▶ _WHAT NEEDS TO BE DONE_: All lines holding the word "halted" should be located in the records and copied.

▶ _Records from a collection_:

-- ==== Sys2Proof/Machine/Ops.lean ====
section
/-! DEFINITION. The named operations over the state: updates of one field, faults, memory accesses, fetch, the call
stack, skips and the random draw (spec/00_scope.md R13 to R17, spec/10_state.md R39, spec/20_memory.md R61 to R64). -/

namespace Sys2Proof.Machine

/-- What an operation answers: a value (often a state), a fault or a refusal. -/
abbrev Result (α : Type) := Host.Outcome α Fault Refusal

/-- Run an operation and then, if it answered a value, the next one: the statements of a rule run in order, and a fault
ends the operation at once (R16, R17, R262). -/
def andThen {α β : Type} (r : Result α) (k : α → Result β) : Result β :=
  match r with
  | .next a => k a
  | .fault f => .fault f
  | .refused q => .refused q

/-- Raise a fault, the one way an operation of this machine takes an exception (R16, R262): it ends at once with the
record of R261. The machine has no handler and no return from an exception (R266). -/
def raise {α : Type} (f : Fault) : Result α := .fault f

/-- The halted state that a fault leaves: `mode` is `Halted` with the fault's record, and everything else is
`leftover`'s, which the spec does not fix (R262; log 1). -/
def haltedState (f : Fault) (leftover : State) : State := { leftover with mode := .halted f }

namespace State

/-! ### Updates of one field (R13) -/

/-- `V[x]` (R13). -/
def reg (s : State) (x : Reg) : Byte := s.V[x.val]

/-- `V[x] <- b` (R13). -/
def setReg (s : State) (x : Reg) (b : Byte) : State := { s with V := s.V.set x.val b }

/-- `VF <- b`: the flag register is V[15] (R31). -/
def setFlag (s : State) (b : Byte) : State := s.setReg Config.flagReg b

/-- `I <- w` (R36). -/
def setI (s : State) (w : Word) : State := { s with I := w }

/-- `pc <- w`, unchecked (R35, R130). -/
def setPc (s : State) (w : Word) : State := { s with pc := w }

/-- `SP <- b` (R39). -/
def setSP (s : State) (b : Byte) : State := { s with SP := b }

/-- `stack[k] <- w` (R39). -/
def setSlot (s : State) (k : Fin 16) (w : Word) : State := { s with stack := s.stack.set k.val w }

/-- `DT <- b` (R41). -/
def setDT (s : State) (b : Byte) : State := { s with DT := b }

/-- `ST <- b` (R42). -/
def setST (s : State) (b : Byte) : State := { s with ST := b }

/-- `keys[k] <- b` (R43). -/
def setKey (s : State) (k : Key) (b : Bool) : State := { s with keys := s.keys.set k.val b }

/-- Replace the framebuffer (R44). -/
def setFb (s : State) (fb : Vector (Vector Bool 64) 32) : State := { s with fb := fb }

/-- Replace the memory cells (R60). -/
def setMem (s : State) (m : List Host.Cell) : State := { s with mem := m }

/-- `mode <- m` (R45). -/
def setMode (s : State) (m : Mode) : State := { s with mode := m }

/-- Count one random draw (R162; log 6). -/
def nextDraw (s : State) : State := { s with draws := s.draws + 1 }

/-! ### Memory bytes without a check -/

/-- The byte that memory holds at an address. -/
def byteAt (s : State) (a : Nat) : Byte := Memory.read s.cfg.font s.mem a

/-- Put a byte into memory; the callers check the address. -/
def putByte (s : State) (a : Nat) (b : Byte) : State := s.setMem (Memory.write s.cfg.font s.mem a b)

/-- Put bytes into memory from an address on. -/
def putBytes (s : State) (a : Nat) : List Byte → State
  | [] => s
  | b :: rest => (s.putByte a b).putBytes (a + 1) rest

/-- The address of the word that an execute phase is running: pc has already been advanced by 2, without a wrap, since
the fetch succeeded (R33, R91, R261; log 3). -/
def faultPc (s : State) : Word := s.pc - 2

end State

/-! ### Checked accesses -/

/-- `MemRead(addr, 1)`: bounds-checked read of one byte (R62). -/
def memRead (s : State) (addr : Nat) : Result Byte :=
  if addr < Config.memSize then .next (s.byteAt addr) else raise (.memReadOob addr s.faultPc)

/-- `MemWrite(addr, 1, v)`: bounds-checked write of one byte; out of bounds it changes nothing and faults (R63). -/
def memWrite (s : State) (addr : Nat) (v : Byte) : Result State :=
  if addr < Config.memSize then .next (s.putByte addr v) else raise (.memWriteOob addr s.faultPc)

/-- `FetchInsn(pc)`: the big-endian word at pc, or FETCH_OOB (R64). No alignment is required (R65). -/
def fetchInsn (s : State) : Result Word :=
  if s.pc.toNat < Config.memSize ∧ s.pc.toNat + 1 < Config.memSize then
    .next (wordOfBytes (s.byteAt s.pc.toNat) (s.byteAt (s.pc.toNat + 1)))
  else raise (.fetchOob s.pc)

/-- Read `n` bytes from an address on, ascending; the lowest address out of bounds faults (R61, R66, R265). -/
def readBytes (s : State) (addr : Nat) : Nat → Result (List Byte)
  | 0 => .next []
  | n + 1 => andThen (memRead s addr) fun b => andThen (readBytes s (addr + 1) n) fun rest => .next (b :: rest)

/-- Write bytes from an address on, ascending; the lowest address out of bounds faults (R61, R66, R265). -/
def writeBytes (s : State) (addr : Nat) : List Byte → Result State
  | [] => .next s
  | b :: rest => andThen (memWrite s addr b) fun t => writeBytes t (addr + 1) rest

/-- `V[k..] <- bytes`: give consecutive registers the bytes of a list, ascending (R185). A list that reaches past VF
is cut there; no instruction has one. -/
def setRegs (s : State) (k : Nat) : List Byte → State
  | [] => s
  | b :: rest => if h : k < 16 then setRegs (s.setReg ⟨k, h⟩ b) (k + 1) rest else s

/-! ### The call stack (R39) -/

/-- The number of occupied slots: 0 when SP is 0xFF, else SP + 1 (R38, R39). -/
def stackDepthOf (sp : Byte) : Nat := if sp = 0xFF then 0 else sp.toNat + 1

/-- `Push(a)`: increment, then write; STACK_OVERFLOW with 16 slots occupied (R39). -/
def push (s : State) (a : Word) : Result State :=
  if h : stackDepthOf s.SP < Config.stackDepth then
    .next ((s.setSP (s.SP + 1)).setSlot ⟨stackDepthOf s.SP, h⟩ a)
  else raise (.stackOverflow a s.faultPc)

/-- `Pop()`: read, then decrement; STACK_UNDERFLOW with no slot occupied (R39). The popped slot keeps its value. -/
def pop (s : State) : Result (Word × State) :=
  if s.SP = 0xFF then raise (.stackUnderflow s.faultPc)
  else if h : s.SP.toNat < Config.stackDepth then
    .next (s.stack[s.SP.toNat], s.setSP (if s.SP = 0 then 0xFF else s.SP - 1))
  else .refused .illegalStackPointer

/-! ### Program counter -/

/-- The default advance, before dispatch (R90, R91). -/
def advance (s : State) : State := s.setPc (s.pc + 2)

/-- `skip()` when the condition holds: 2 more on top of the default advance (R17, R91, R120). -/
def skipIf (c : Bool) (s : State) : State := if c then s.setPc (s.pc + 2) else s

/-! ### Random -/

/-- `draw_u8()`: a free byte, a new one for each execution (R162; log 6). -/
def drawByte (s : State) : Byte × State := (Config.draw s.draws, s.nextDraw)

/-! ### Placing an instruction where the next fetch finds it -/

/-- Where `withFetchWord` puts a word: at pc, or at LOAD_OFFSET when pc cannot be fetched from (log 9). -/
def placeOf (s : State) : Word :=
  if s.pc.toNat + 1 < Config.memSize then s.pc else BitVec.ofNat 16 Config.loadOffset

/-- Store the bytes of an instruction where the next step fetches and let the engine run (log 9). -/
def placeBytes (s : State) (bytes : List Byte) : State :=
  ((s.setPc (placeOf s)).setMode .running).putBytes (placeOf s).toNat bytes

end Sys2Proof.Machine
end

▶ _EXERCISE RESULT_:
/-- The halted state that a fault leaves: `mode` is `Halted` with the fault's record, and everything else is
def haltedState (f : Fault) (leftover : State) : State := { leftover with mode := .halted f }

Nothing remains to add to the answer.